Collected data entries
/-- A program's first command, when it answers, leaves the rest of the program to run. -/
theorem runProgram_cons {i : Instr} {s t : State} (h : exec i s = .next t) (program : List Instr) :
    runProgram (i :: program) s = runProgram program t := by
  simp only [runProgram, h]

/-- Puts into an initialised RB0 complete, and fold `rbPut` over it. -/
theorem runProgram_rbPuts (vs : List NUM) {s : State} (h : s.core.rb0.init = true) :
    ∃ t, runProgram (vs.map .rbPut) s = .next t ∧ t.core = { s.core with rb0 := vs.foldl rbPut s.core.rb0 } := by
  induction vs generalizing s with
  | nil => exact ⟨s, rfl, rfl⟩
  | cons v vs ih =>
    obtain ⟨t, hrun, hcore⟩ := ih (s := s.done { s.core with rb0 := rbPut s.core.rb0 v } .absent) h
    exact ⟨t, (runProgram_cons (exec_rbPut_of_init h v) _).trans hrun, hcore⟩

/-- Settles O33: the program ends in `rbPut` folded over a created ring, of which every lookback was 0. -/
theorem lookbacksAreThePuts : Obligations.LookbacksAreThePuts := by
  unfold Obligations.LookbacksAreThePuts
  intro n vs s hcold hn hfits
  obtain ⟨t, hrun, hcore⟩ :=
    runProgram_rbPuts vs (s := s.done { s.core with rb0 := rbCreate n.toNat } .absent) rfl
  have hrb : t.core.rb0 = vs.foldl rbPut (rbCreate n.toNat) := congrArg CoreState.rb0 hcore
  have hw : (rbCreate n.toNat).w < (rbCreate n.toNat).N := show 0 < n.toNat by omega
  have hN : (t.core.rb0.N : Int) = n := by
    rw [hrb, rbPuts_N]
    exact Int.toNat_of_nonneg (by omega)
  refine ⟨t, (runProgram_cons (exec_rbInit_of_fits hcold hn hfits) _).trans hrun, ?_, hN, ?_, ?_, ?_, ?_⟩
  · rw [hcore]; rfl
  · rw [hrb, rbPuts_r]; rfl
  · rw [hrb, rbPuts_w hw, rbPuts_N]
    exact congrArg (· % n.toNat) (Nat.zero_add _)
  · intro j hj
    rw [hrb, rbLookback_puts hw vs (show j < n.toNat by omega), rbLookback_create]
  · intro k
    rw [← hN, rbLookback_add_capacity]

end Sys2Proof.Machine

/-!
PROOFS. The statements of `30_encoding.md`: that decoder and encoder agree (R80 to R91), which headers are reserved (R88),
and what a step does with a whole, a reserved and a cut packet (R80, R81). The encoder is compared with the decoder once
per form (`FormEncodes`) and once per row of the header table (`headerTable_encodes`).
-/

namespace Sys2Proof.Machine

/-! ### Header words and their fields (R82, R91) -/

@[simp] theorem hdrUnit_header (unit op : BitVec 4) (sel : BitVec 8) (idx : BitVec 16) :
    hdrUnit (header unit op sel idx) = unit := by
  apply BitVec.eq_of_toNat_eq
  have h0 := unit.isLt
  have h1 := op.isLt
  have h2 := sel.isLt
  have h3 := idx.isLt
  simp only [hdrUnit, BitVec.extractLsb'_toNat, toNat_header, Nat.shiftRight_eq_div_pow]
  omega

@[simp] theorem hdrOp_header (unit op : BitVec 4) (sel : BitVec 8) (idx : BitVec 16) :
    hdrOp (header unit op sel idx) = op := by
  apply BitVec.eq_of_toNat_eq
  have h1 := op.isLt
  have h2 := sel.isLt
  have h3 := idx.isLt
  simp only [hdrOp, BitVec.extractLsb'_toNat, toNat_header, Nat.shiftRight_eq_div_pow]
  omega

/-- Bits 31:24 are `unit` and `op` (R91). -/
theorem eq_header_of_unitOp {h : Word} {unit op : BitVec 4} (hx : h.extractLsb' 24 8 = unit ++ op) :
    h = header unit op (hdrSel h) (hdrIdx h) := by
  have hn := congrArg BitVec.toNat hx
  have h1 := op.isLt
  have hh := h.isLt
  apply BitVec.eq_of_toNat_eq
  rw [BitVec.toNat_append, ← Nat.shiftLeft_add_eq_or_of_lt h1] at hn
  simp only [toNat_header, hdrSel, hdrIdx, BitVec.extractLsb'_toNat, Nat.shiftRight_eq_div_pow, Nat.shiftLeft_eq] at hn ⊢
  omega

/-- A header that is not reserved is one of the two IO patterns or a row of the table. -/
theorem decodeHeader_cases {h : Word} {f : Form} (hd : decodeHeader h = some f) :
    (∃ sel idx, h = header 5 0 sel idx ∧ f = .num (.ioWrin sel.toNat idx.toNat)) ∨
    (∃ sel idx, h = header 5 1 sel idx ∧ f = .none (.ioRdout sel.toNat idx.toNat)) ∨ (h, f) ∈ headerTable := by
  unfold decodeHeader at hd
  split at hd
  · next hx => exact .inl ⟨_, _, eq_header_of_unitOp hx, (Option.some.inj hd).symm⟩
  · split at hd
    · next hx => exact .inr (.inl ⟨_, _, eq_header_of_unitOp hx, (Option.some.inj hd).symm⟩)
    · obtain ⟨front, back, htable, -⟩ := List.lookup_eq_some_iff.mp hd
      exact .inr (.inr (by simp [htable]))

» WHAT YOU HAVE TO DO:
Return a word-for-word copy of the lines above from the one holding "unfold Obligations.LookbacksAreThePuts" through the one holding "have hw : (rbCreate", with both of them included and nothing besides.

» ANSWER TO THIS TASK:
  unfold Obligations.LookbacksAreThePuts
  intro n vs s hcold hn hfits
  obtain ⟨t, hrun, hcore⟩ :=
    runProgram_rbPuts vs (s := s.done { s.core with rb0 := rbCreate n.toNat } .absent) rfl
  have hrb : t.core.rb0 = vs.foldl rbPut (rbCreate n.toNat) := congrArg CoreState.rb0 hcore
  have hw : (rbCreate n.toNat).w < (rbCreate n.toNat).N := show 0 < n.toNat by omega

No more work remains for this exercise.